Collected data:
-- Opening Marker --

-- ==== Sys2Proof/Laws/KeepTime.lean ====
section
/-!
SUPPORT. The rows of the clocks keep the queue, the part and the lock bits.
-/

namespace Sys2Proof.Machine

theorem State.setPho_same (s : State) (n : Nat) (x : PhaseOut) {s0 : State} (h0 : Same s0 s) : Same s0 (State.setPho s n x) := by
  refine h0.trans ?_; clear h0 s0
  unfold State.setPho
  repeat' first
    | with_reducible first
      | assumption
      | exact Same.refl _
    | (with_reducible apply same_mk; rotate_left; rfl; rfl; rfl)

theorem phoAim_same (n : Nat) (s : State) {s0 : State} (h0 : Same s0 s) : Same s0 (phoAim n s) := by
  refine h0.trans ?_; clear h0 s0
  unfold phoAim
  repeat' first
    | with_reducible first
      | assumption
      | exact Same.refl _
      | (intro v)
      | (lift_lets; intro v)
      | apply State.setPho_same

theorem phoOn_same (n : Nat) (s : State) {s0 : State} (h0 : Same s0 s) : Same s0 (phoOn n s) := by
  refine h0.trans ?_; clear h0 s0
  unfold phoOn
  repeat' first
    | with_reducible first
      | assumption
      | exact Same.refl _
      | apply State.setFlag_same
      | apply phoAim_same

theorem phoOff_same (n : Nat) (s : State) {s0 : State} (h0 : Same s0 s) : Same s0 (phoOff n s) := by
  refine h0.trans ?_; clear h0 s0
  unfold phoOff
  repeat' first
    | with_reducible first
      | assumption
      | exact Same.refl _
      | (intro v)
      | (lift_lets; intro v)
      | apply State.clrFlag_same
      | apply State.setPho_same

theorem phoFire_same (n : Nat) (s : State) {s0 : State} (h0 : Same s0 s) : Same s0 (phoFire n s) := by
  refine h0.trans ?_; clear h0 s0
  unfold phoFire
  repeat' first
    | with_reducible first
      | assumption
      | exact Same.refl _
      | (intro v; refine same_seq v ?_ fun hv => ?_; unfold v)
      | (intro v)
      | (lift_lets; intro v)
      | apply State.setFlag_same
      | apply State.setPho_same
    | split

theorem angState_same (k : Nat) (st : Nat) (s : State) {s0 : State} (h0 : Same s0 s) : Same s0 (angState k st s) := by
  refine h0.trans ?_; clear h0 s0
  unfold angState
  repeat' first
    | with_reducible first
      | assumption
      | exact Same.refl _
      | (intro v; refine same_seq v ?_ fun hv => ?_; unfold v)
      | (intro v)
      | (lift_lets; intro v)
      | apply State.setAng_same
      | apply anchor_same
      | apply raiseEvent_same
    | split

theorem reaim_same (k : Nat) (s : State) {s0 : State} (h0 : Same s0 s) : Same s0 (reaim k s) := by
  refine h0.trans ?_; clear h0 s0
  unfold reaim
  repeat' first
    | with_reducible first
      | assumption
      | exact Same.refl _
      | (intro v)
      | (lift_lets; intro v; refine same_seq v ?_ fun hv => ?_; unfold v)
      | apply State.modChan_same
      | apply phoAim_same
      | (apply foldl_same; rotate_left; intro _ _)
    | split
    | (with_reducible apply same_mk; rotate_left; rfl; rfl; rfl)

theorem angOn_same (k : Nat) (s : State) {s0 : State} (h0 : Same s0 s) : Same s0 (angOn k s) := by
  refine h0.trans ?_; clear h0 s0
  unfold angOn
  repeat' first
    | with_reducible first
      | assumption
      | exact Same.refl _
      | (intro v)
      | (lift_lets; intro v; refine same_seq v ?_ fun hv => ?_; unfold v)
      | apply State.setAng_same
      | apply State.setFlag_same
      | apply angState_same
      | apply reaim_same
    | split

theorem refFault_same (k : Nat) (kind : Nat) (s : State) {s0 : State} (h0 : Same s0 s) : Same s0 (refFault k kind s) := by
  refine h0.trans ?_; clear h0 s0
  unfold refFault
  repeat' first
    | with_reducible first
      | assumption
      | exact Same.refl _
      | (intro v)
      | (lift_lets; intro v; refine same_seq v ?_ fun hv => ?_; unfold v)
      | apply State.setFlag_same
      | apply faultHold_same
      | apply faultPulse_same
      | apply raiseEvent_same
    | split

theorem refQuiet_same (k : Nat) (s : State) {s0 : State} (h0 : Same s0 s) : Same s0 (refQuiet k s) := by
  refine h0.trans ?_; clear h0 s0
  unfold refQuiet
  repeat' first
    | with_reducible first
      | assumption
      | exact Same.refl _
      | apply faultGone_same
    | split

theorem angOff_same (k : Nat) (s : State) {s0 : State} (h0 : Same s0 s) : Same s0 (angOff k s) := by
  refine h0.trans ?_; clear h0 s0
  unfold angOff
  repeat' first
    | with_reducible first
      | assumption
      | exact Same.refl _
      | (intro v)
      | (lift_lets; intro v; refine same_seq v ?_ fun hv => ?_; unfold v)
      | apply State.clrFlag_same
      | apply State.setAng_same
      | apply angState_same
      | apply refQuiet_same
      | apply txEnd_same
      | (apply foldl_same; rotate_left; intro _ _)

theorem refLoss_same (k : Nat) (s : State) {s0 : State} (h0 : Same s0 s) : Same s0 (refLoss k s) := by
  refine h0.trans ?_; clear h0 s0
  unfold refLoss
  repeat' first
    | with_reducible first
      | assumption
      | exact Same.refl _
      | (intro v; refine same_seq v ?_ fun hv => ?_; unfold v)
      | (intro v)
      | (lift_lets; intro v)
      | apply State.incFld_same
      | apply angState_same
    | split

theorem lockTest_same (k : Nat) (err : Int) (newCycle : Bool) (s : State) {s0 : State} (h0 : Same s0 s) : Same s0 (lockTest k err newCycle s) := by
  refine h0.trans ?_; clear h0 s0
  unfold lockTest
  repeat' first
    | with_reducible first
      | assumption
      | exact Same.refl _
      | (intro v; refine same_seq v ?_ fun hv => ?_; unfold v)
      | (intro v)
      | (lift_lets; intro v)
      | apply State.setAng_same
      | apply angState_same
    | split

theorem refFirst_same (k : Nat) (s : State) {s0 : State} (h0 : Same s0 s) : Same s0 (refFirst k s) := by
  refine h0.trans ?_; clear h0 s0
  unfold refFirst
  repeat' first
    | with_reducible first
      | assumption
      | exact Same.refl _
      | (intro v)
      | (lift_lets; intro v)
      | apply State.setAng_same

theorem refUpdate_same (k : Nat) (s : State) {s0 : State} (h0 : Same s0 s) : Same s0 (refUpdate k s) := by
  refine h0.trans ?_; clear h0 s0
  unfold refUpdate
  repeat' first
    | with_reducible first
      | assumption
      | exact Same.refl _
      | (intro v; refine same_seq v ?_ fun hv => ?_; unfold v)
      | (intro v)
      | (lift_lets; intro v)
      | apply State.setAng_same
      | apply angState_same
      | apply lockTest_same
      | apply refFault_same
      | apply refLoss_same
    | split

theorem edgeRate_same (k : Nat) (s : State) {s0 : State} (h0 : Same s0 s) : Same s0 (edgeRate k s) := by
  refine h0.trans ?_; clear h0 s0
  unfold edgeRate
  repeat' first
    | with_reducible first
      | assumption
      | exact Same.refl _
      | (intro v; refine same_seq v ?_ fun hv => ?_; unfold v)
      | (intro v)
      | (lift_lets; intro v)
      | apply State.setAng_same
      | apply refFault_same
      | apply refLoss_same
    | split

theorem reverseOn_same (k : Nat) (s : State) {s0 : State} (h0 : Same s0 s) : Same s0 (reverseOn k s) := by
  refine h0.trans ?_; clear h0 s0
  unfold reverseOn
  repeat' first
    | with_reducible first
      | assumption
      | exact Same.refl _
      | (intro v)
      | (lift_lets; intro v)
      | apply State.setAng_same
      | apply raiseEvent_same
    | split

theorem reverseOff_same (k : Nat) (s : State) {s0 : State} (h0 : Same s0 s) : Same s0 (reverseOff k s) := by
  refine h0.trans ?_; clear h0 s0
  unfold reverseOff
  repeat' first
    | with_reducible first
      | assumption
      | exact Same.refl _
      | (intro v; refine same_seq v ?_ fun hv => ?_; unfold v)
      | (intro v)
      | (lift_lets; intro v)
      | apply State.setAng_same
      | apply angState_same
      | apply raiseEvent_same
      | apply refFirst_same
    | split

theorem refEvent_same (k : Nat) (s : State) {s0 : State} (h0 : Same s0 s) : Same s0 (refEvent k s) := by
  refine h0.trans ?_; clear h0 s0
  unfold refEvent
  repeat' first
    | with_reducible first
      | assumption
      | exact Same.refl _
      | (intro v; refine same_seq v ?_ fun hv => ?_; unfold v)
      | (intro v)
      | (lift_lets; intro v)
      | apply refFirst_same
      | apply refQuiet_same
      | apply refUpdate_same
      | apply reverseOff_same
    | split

-- Closing Marker --

WORK TASK - Return all lines in the entries above that carry the word "phoFire".

RESPONSE AREA -
theorem phoFire_same (n : Nat) (s : State) {s0 : State} (h0 : Same s0 s) : Same s0 (phoFire n s) := by
  unfold phoFire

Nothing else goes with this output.